Creating a Sliver of Hope on Las Vegas Trail

When the Star-Telegram began a child abuse project in early 2017, reporters Deanna Boyd, Diane Smith and Jeff Caplan, among others, were charged with finding and telling compelling stories to reflect the many levels of child abuse, from how homicides are ruled on by the medical examiner, the role of an educator in reporting child abuse and what neighborhoods serve as breeding grounds for abuse and neglect.

Deanna found that some child abuse homicides were being ruled undetermined for a variety of reasons and her dogged reporting led to the arrest of a mother on a charge capital murder.

Diane told the stories of young victims who survived child abuse and why teachers are on the front line of reporting abuse.

Jeff, however, found a gold mine of stories in the Las Vegas Trail neighborhood in west Fort Worth.

To most the neighborhood is nothing more than an exit sign along Interstate 30 in west Fort Worth, but after Jeff’s story ran it became known in city circles as “Fort Worth’s dirty little secret.”

The poverty-stricken area was thick with drugs and crime and single parents, shoddy hotels and rundown apartments with unforgiving landlords, a lack of child care and overcrowded schools.

The reaction to the Star Telegram’s stories was stunning:

  • City officials took a bus tour of the area and created a task force to address issues.

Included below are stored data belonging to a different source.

-- ==== Sys2Proof/Machine/HostEp.lean ====
section
/-! DEFINITION. Sys2Proof/Machine/HostEp.lean: the commands of the host endpoints: link, resets of a port, configuration
writes, Bus Master Enable, tags and time-outs, error reports (chapter "Host Endpoints H0 and H1"). -/

namespace Sys2Proof.Machine

/-! ## Link and resets of a port (R380, R381, R406, R508) -/

/-- The endpoint's configuration space is up: a reset of the port is an event (R406). -/
def State.hostUp (s : State) : Bool :=
  s.dev == dsService || s.dev == dsIdle || s.dev == dsWhiteout || (s.dev == dsBooting && decide (4 ≤ s.get Reg.GLB_STATE_boot_step 0))

/-- The data link layer goes up or down; a change is counted. -/
def State.hostLink (s : State) (h : Nat) (up : Bool) : State :=
  if s.flag Reg.HE_LINK_up h == up then s else (s.put Reg.HE_LINK_up h up).inc Reg.HE_LINK_CHG_count h

def execPcieLinkUp (h speed width : Nat) (flit : Bool) (s : State) : Res :=
  if s.dev = dsAonOnly ∨ s.dev = 0 ∨ s.flag Reg.HEX_perst h = true ∨ speed = 0 ∨ 6 < speed ∨ [1, 2, 4, 8, 16].contains width = false then
    .next s
  else
    let same := s.flag Reg.HE_LINK_up h && s.get Reg.HE_LINK_speed h == speed && s.get Reg.HE_LINK_width h == width
    let s := ((s.put Reg.HE_LINK_up h true).set Reg.HE_LINK_speed h speed).set Reg.HE_LINK_width h width
    let s := (s.put Reg.HE_LINK_flit h (speed == 6 || (flit && decide (4 ≤ speed)))).put Reg.HE_LINK_degraded h
      (decide (speed < 4 ∨ width < 16))
    .next (if same then s else s.inc Reg.HE_LINK_CHG_count h)

/-- The functions of a port whose configuration space exists. -/
def State.portFns (s : State) (h : Nat) : List Nat := h :: s.liveVfs h

/-- A reset of a port (R406): the configuration space of every function, the functions as R47 describes, what was
outstanding on the link, and a contained fault of source 0x0E0 + h. In WHITEOUT only the configuration space (R483). -/
def State.portReset (s : State) (h : Nat) : State :=
  let fns := s.portFns h
  let s := s.put Reg.HE_LINK_reset_seen h true
  let s := if s.dev = dsWhiteout then s else s.pfReset h
  let s := (forEach fns (fun g t => (t.cfgFlr g).cfgCold g) s).cfgSriov h
  let s := { s with
    reads := s.reads.filter (fun r => r.h != h)
    tagQuar := s.tagQuar.filter (fun p => p.h != h)
    rdWait := s.rdWait.filter (fun p => pfOf p.1 != h) }
  s.detect (0x0E0 + h) 0 false

def execPerstAssert (h : Nat) (s : State) : Res :=
  if s.flag Reg.HEX_perst h then .next s
  else
    let s := s.put Reg.HEX_perst h true
    .next ((if s.hostUp then s.portReset h else s).hostLink h false)

def execPerstRelease (h : Nat) (s : State) : Res := .next (s.put Reg.HEX_perst h false)

def execHotReset (h : Nat) (s : State) : Res :=
  if s.flag Reg.HEX_perst h || !s.flag Reg.HE_LINK_up h || !s.hostUp then .next s else .next (s.portReset h)

def execDlDown (h : Nat) (s : State) : Res :=
  if s.flag Reg.HEX_perst h || !s.flag Reg.HE_LINK_up h then .next s
  else .next ((if s.hostUp then s.portReset h else s).hostLink h false)

/-! ## Bus Master Enable and D3hot (R387, R397 to R399) -/

/-- Reissue a read with a new tag; while its function's Bus Master Enable is clear it waits with the held requests (R397,
R401). -/
def State.reissue (s : State) (r : Rd) : State :=
  if s.fnHeld r.gfn then { s with rdWait := s.rdWait ++ [(r.gfn, r)] } else s.sendRead r.gfn r

/-- Send the reads that wait for a tag, in order, as far as tags allow. -/
def State.kickReads (s : State) : State :=
  let l := s.rdWait
  forEach l (fun p t => if t.fnDead p.1 then t else t.reissue p.2) { s with rdWait := [] }

/-- What the function's requests drive again once it is held no longer: held requests in their order, runs, frames that
wait for buffers, vectors (R399). -/
def State.resume (s : State) (g : Nat) : State :=
  let fns := if g < 2 then g :: s.liveVfs g else [g]
  let s := s.kickReads.releaseHeld.releaseCompl
  let s := forEach ((s.having Reg.DMA_CH_STATUS_state chHeld)) (fun c t =>
    match t.chFn c with
    | some f => if t.fnHeld f then t else t.setCh c chReady
    | none => t) s
  let s := forEach (s.rxdel.map (fun e => e.1)) (fun q t => if t.fnHeld (t.qOwner q) then t else t.pump q) s
  forEach fns (fun f t => t.releaseVecs f) s

def execBmeClear (gfn : Nat) (s : State) : Res :=
  if s.cfgOpen gfn then .next (s.put Reg.FN_STATE_bme gfn false) else .next s

def execBmeSet (gfn : Nat) (s : State) : Res :=
  if s.cfgOpen gfn && !s.flag Reg.FN_STATE_bme gfn then .next ((s.put Reg.FN_STATE_bme gfn true).resume gfn) else .next s

/-- A function may enter D3hot: a PF only while every VF of it is disabled or in D3hot (R387). -/
def State.d3Ok (s : State) (g : Nat) : Bool :=
  decide (2 ≤ g) || (s.liveVfs g).all (fun v => s.flag Reg.FN_STATE_d3 v)

def execD3hotEntry (gfn : Nat) (s : State) : Res :=
  if s.cfgOpen gfn && s.d3Ok gfn then .next (s.put Reg.FN_STATE_d3 gfn true) else .next s

/-! ## Configuration writes (R382 to R387, R393 to R396, R400, R414) -/

/-- The bits of a doubleword that its byte enables write. -/
def beMask (be : Nat) : Nat := (List.range 4).foldl (fun a k => if bit be k then a + 0xFF * 2 ^ (8 * k) else a) 0

/-- Plain fields of the doubleword at an offset: lowest bit and field. The places are those of the PCI Express
specifications at the offsets of Table HE-2 (PRESUMED, log entry 20). -/
def cfgFields (off : Nat) : List (Nat × Fld) :=
  if off = 0x04 then [(1, Reg.CFG_mse)]
  else if off = 0x68 then
    [(0, Reg.CFG_err_en), (4, Reg.CFG_ro_en), (5, Reg.CFG_mps), (8, Reg.CFG_ext_tag), (11, Reg.CFG_ns_en), (12, Reg.CFG_mrrs)]
  else if off = 0x70 then [(0, Reg.CFG_aspm)]
  else if off = 0x88 then [(0, Reg.CFG_cto), (12, Reg.CFG_tag10)]
  else if off = 0x118 then [(10, Reg.CFG_mhr_en)]
  else if off = 0x160 then [(3, Reg.CFG_vf_mse)]
  else if off = 0x19C then [(31, Reg.CFG_ats_en)]
  else if off = 0x1B4 then [(16, Reg.CFG_acs)]
  else if off = 0x2E8 then [(2, Reg.CFG_tag14)]
  else []

/-- A number of `w` bits with the bits of `mask` taken from a value. -/
def mergeBits (w old val mask : Nat) : Nat :=
  (List.range w).foldl (fun a k => setBits a k 1 (if bit mask k then bits val k 1 else bits old k 1)) 0

/-- Store the bits of `mask` of a value in a field from bit `lo` on. -/
def State.setMasked (s : State) (f : Fld) (i lo val mask : Nat) : State :=
  s.set f i (mergeBits f.w (s.get f i) (val / 2 ^ lo) (mask / 2 ^ lo))

/-- Half of a 64-bit base address: the bits above the size of the BAR are taken. -/
def State.setBar (s : State) (f : Fld) (g size hi val mask : Nat) : State :=
  let x := mergeBits 32 (bits (s.get f g) (32 * hi) 32) val mask
  s.set f g (setBits (s.get f g) (32 * hi) 32 x / size * size)

/-- Uncorrectable errors implemented: bits 4, 12 to 20 and 22 (R393). -/
def uncBits : Nat := 0x005FF010
/-- Correctable errors implemented: bits 0, 6, 7, 8 and 12 to 15 (R394). -/
def corBits : Nat := 0x0000F1C1

/-- Clear uncorrectable status bits: the oldest logged error is serviced by the write of its bit, and its bit stays set
while another logged error has it (R396). -/
def State.aerService (s : State) (g m : Nat) : State :=
  match SM.get [] s.hdrLog g with
  | [] => s.set Reg.CFG_unc_sts g (s.get Reg.CFG_unc_sts g - (s.get Reg.CFG_unc_sts g &&& m))
  | (b, _) :: rest =>
    let s := if bit m b then { s with hdrLog := SM.put [] s.hdrLog g rest } else s
    let keep := rest.foldl (fun a e => if bit m b && e.1 == b then a ||| 2 ^ e.1 else a) 0
    let sts := s.get Reg.CFG_unc_sts g
    s.set Reg.CFG_unc_sts g ((sts - (sts &&& m)) ||| (keep &&& sts))

/-- What a configuration write to the doubleword at an offset does besides its plain fields. -/
def State.cfgSpecial (s : State) (g off val m : Nat) : State :=
  if off = 0x04 then
    if bit m 2 then
      if bit val 2 && !s.flag Reg.FN_STATE_bme g then (s.put Reg.FN_STATE_bme g true).resume g
      else s.put Reg.FN_STATE_bme g (bit val 2)
    else s
  else if off = 0x10 ∧ g < 2 then s.setBar Reg.CFG_bar0 g (2 ^ 26) 0 val m
  else if off = 0x14 ∧ g < 2 then s.setBar Reg.CFG_bar0 g (2 ^ 26) 1 val m
  else if off = 0x18 ∧ g < 2 then s.setBar Reg.CFG_bar2 g (2 ^ 20) 0 val m
  else if off = 0x1C ∧ g < 2 then s.setBar Reg.CFG_bar2 g (2 ^ 20) 1 val m
  else if off = 0x30 ∧ g < 2 then s.setMasked Reg.CFG_rom g 0 val (m &&& 0xFFF00001)
  else if off = 0x44 then
    if bit m 0 then
      if bits val 0 2 = 3 then (if s.d3Ok g then s.put Reg.FN_STATE_d3 g true else s)
      else if bits val 0 2 = 0 ∧ s.flag Reg.FN_STATE_d3 g = true then (s.put Reg.FN_STATE_d3 g false).resume g
      else s
    else s
  else if off = 0x50 then
    if bit m 31 then
      let on := bit val 31 && !s.flag Reg.CFG_msix_en g
      let s := (s.put Reg.CFG_msix_en g (bit val 31)).put Reg.FN_STATE_fmask g (bit val 30)
      let s := s.releaseVecs g
      if on then (if g < 2 then (s.mbxRing (g + 1)).pvRing g else s.pvRing g) else s
    else s
  else if off = 0x68 then
    if bit m 15 && bit val 15 then
      s.flr g
    else s
  else if off = 0x104 then s.aerService g (val &&& m)
  else if off = 0x108 then s.setMasked Reg.CFG_unc_mask g 0 val (m &&& uncBits)
  else if off = 0x10C then s.setMasked Reg.CFG_unc_sev g 0 val (m &&& uncBits)
  else if off = 0x110 then s.set Reg.CFG_cor_sts g (s.get Reg.CFG_cor_sts g - (s.get Reg.CFG_cor_sts g &&& (val &&& m)))
  else if off = 0x114 then s.setMasked Reg.CFG_cor_mask g 0 val (m &&& corBits)
  else if off = 0x118 then
    if bit m 8 then s.set Reg.CFG_ecrc_en g (2 * bits val 8 1 + bits (s.get Reg.CFG_ecrc_en g) 0 1) else s
  else if off = 0x160 ∧ g < 2 then
    if bit m 0 then
      if bit val 0 && !s.flag Reg.CFG_vf_en g then s.vfOn g
      else if !bit val 0 && s.flag Reg.CFG_vf_en g then s.vfOff g
      else s
    else s
  else if off = 0x168 ∧ g < 2 then
    if s.flag Reg.CFG_vf_en g then s
    else
      let t := s.setMasked Reg.CFG_numvfs g 0 val (m &&& 0xFFF)
      if 2048 < t.get Reg.CFG_numvfs g then s else t
  else if off = 0x17C ∧ g < 2 then s.setBar Reg.CFG_vfbar g (2 ^ 16) 0 val m
  else if off = 0x180 ∧ g < 2 then s.setBar Reg.CFG_vfbar g (2 ^ 16) 1 val m
  else s

def execConfigWrite (gfn off be val : Nat) (s : State) : Res :=
  if !s.cfgOpen gfn then .next s
  else
    let m := beMask be
    let s := (cfgFields off).foldl (fun t p => t.setMasked p.2 gfn p.1 val m) s
    let s := if off = 0x118 ∧ bit m 6 = true then
        s.set Reg.CFG_ecrc_en gfn (bits val 6 1 + 2 * bits (s.get Reg.CFG_ecrc_en gfn) 1 1) else s
    .next (s.cfgSpecial gfn off val m)

/-! ## Errors (R389, R393 to R396) -/

def execInboundBadAccess (gfn : Nat) (rd : Bool) (hdr : List Byte) (s : State) : Res :=
  if !s.flag Reg.HE_LINK_up (pfOf gfn) || !s.fnExists gfn then .next s
  else
    let mse := if gfn < 2 then s.flag Reg.CFG_mse gfn && !s.flag Reg.FN_STATE_d3 gfn else s.vfMem gfn
    let s := (s.inc Reg.HE_IN_ERR_count (pfOf gfn)).aer gfn (if mse then 15 else 20) rd hdr
    .next (if rd then s.emit (.badCpl gfn (!mse)) else s)

def execAerErrorDetected (gfn : Nat) (cor : Bool) (k : Nat) (hdr : List Byte) (s : State) : Res :=
  if !s.flag Reg.HE_LINK_up (pfOf gfn) || !s.fnExists gfn then .next s
  else if cor then (if [0, 6, 7, 8, 12].contains k then .next (s.aerCor (pfOf gfn) k) else .next s)
  else if [4, 13, 17, 18].contains k then .next (s.aer (pfOf gfn) k false hdr)
  else if [12, 19].contains k then .next (s.aer gfn k false hdr)
  else .next s

/-! ## Time-outs and tags (R400 to R402) -/

/-- The outstanding request of a tag. -/
def State.readAt (s : State) (h tag : Nat) : Option Rd := s.reads.find? (fun r => r.h == h && r.tag == tag)

/-- What a request whose reissues are used up, or that is not reissued, leaves (R401). -/
def State.readFail (s : State) : ReadFor → State
  | .poll q => if s.flag Reg.QX_poll q then (s.put Reg.QX_poll q false).queueError q 0x1 else s
  | .entry q idx =>
    match s.entAt q idx with
    | none => s
    | some e =>
      match s.frames.find? (fun x => x.2.qp1 == q + 1 && x.2.idx == idx && x.2.stage == .arriving) with
      | some (f, _) => s.endFrame f 0x23
      | none =>
        match s.jobs.find? (fun j => j.kind == 0 && j.q == q && j.idx == idx && j.lane != 0) with
        | some j => (s.jobAbort j 0x45).laneFreed (j.lane - 1)
        | none =>
          if e.tab && e.done.isNone && !e.mirr then
            s.finish q idx (if s.qClass q = qcDma then 0x60 else if s.qClass q = qcCph then 0x45 else 0x23) 0 0
          else s
  | .cons r => s.put Reg.RX_read r false
  | .readback c => if s.chState c = chReadback then s.dmaEnd c 0x63 else s
  | .other => s

/-- The Completion Timeout status of a request that is reissued; its message waits for how the reissue ends. -/
def State.aerMark (s : State) (g : Nat) : State := s.set Reg.CFG_unc_sts g (s.get Reg.CFG_unc_sts g ||| 2 ^ 14)

/-- The request has been outstanding for longer than its time-out: one whose completion arrives on the tick on which the
time-out expires is in time (R400). -/
def State.timedOut (s : State) (r : Rd) : Bool := decide (r.at0 + r.cto < s.clk)

/-- The time-out of the request with tag `rtag`, which was for `why`, expires; no request of that purpose under that tag: nothing. -/
def execCompletionTimeout (h rtag : Nat) (why : ReadFor) (hdr : List Byte) (s : State) : Res :=
  match s.readAt h rtag with
  | none => .next s
  | some r =>
    if r.why ≠ why ∨ s.timedOut r = false then .next s
    else
      let s := { ((s.inc Reg.HE_CTO_count h).pmu (17 + h) 3 1) with
        reads := s.reads.filter (fun x => x != r), tagQuar := s.tagQuar ++ [({ h := h, tag := rtag, gfn := r.gfn, until_ := s.clk + 4 * r.cto } : TagQuar)] }
      let poll := match r.why with | .poll _ => true | _ => false
      if poll = false ∧ r.att < s.get Reg.HE_CFG_cto_retry h ∧ s.fnDead r.gfn = false then
        .next ((s.aerMark r.gfn).reissue { r with att := r.att + 1 })
      else .next ((s.aer r.gfn 14 false hdr).readFail r.why)

def execCompletionArrival (h rtag : Nat) (hdr : List Byte) (s : State) : Res :=
  if !s.flag Reg.HE_LINK_up h then .next s else
  match s.readAt h rtag with
  | some r =>
    let s := { s with reads := s.reads.filter (fun x => x != r) }
    .next (if r.att = 0 then s.kickReads else (s.aer r.gfn 14 true hdr).kickReads)
  | none =>
    let g := ((s.tagQuar.find? (fun p => p.h == h && p.tag == rtag)).map (fun p => p.gfn)).getD h
    .next ((s.inc Reg.HE_LATE_count h).aer g 16 true hdr)

def execTagQuarantineEnd (h rtag : Nat) (s : State) : Res :=
  if s.tagQuar.any (fun p => p.h == h && p.tag == rtag && decide (p.until_ ≤ s.clk)) then
    .next { s with tagQuar := s.tagQuar.filter (fun p => !(p.h == h && p.tag == rtag)) }.kickReads
  else .next s

end Sys2Proof.Machine
end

  • The Star-Telegram held a town hall meeting and more than 450 people, some angry, some wanting to help and all concerned, shows up. They wanted answers, results. In the weeks that followed they got some:

    • The Knights Inn motel, ground zero for the everything that is wrong with Las Vegas Trail, was put on notice by city officials that things were about to change — and they have.

    • Apartments are facing lawsuits.

    • A YMCA, which most residents could not afford, will soon be turned into a community center.

    • A much-needed washer and dryer were donated to a Las Vegas Trail pre-K school.

    • A food pantry was opened at a high school.

    • Surveillance cameras were installed by Fort Worth police.

The task force is still formulating its next move after a series of community meetings.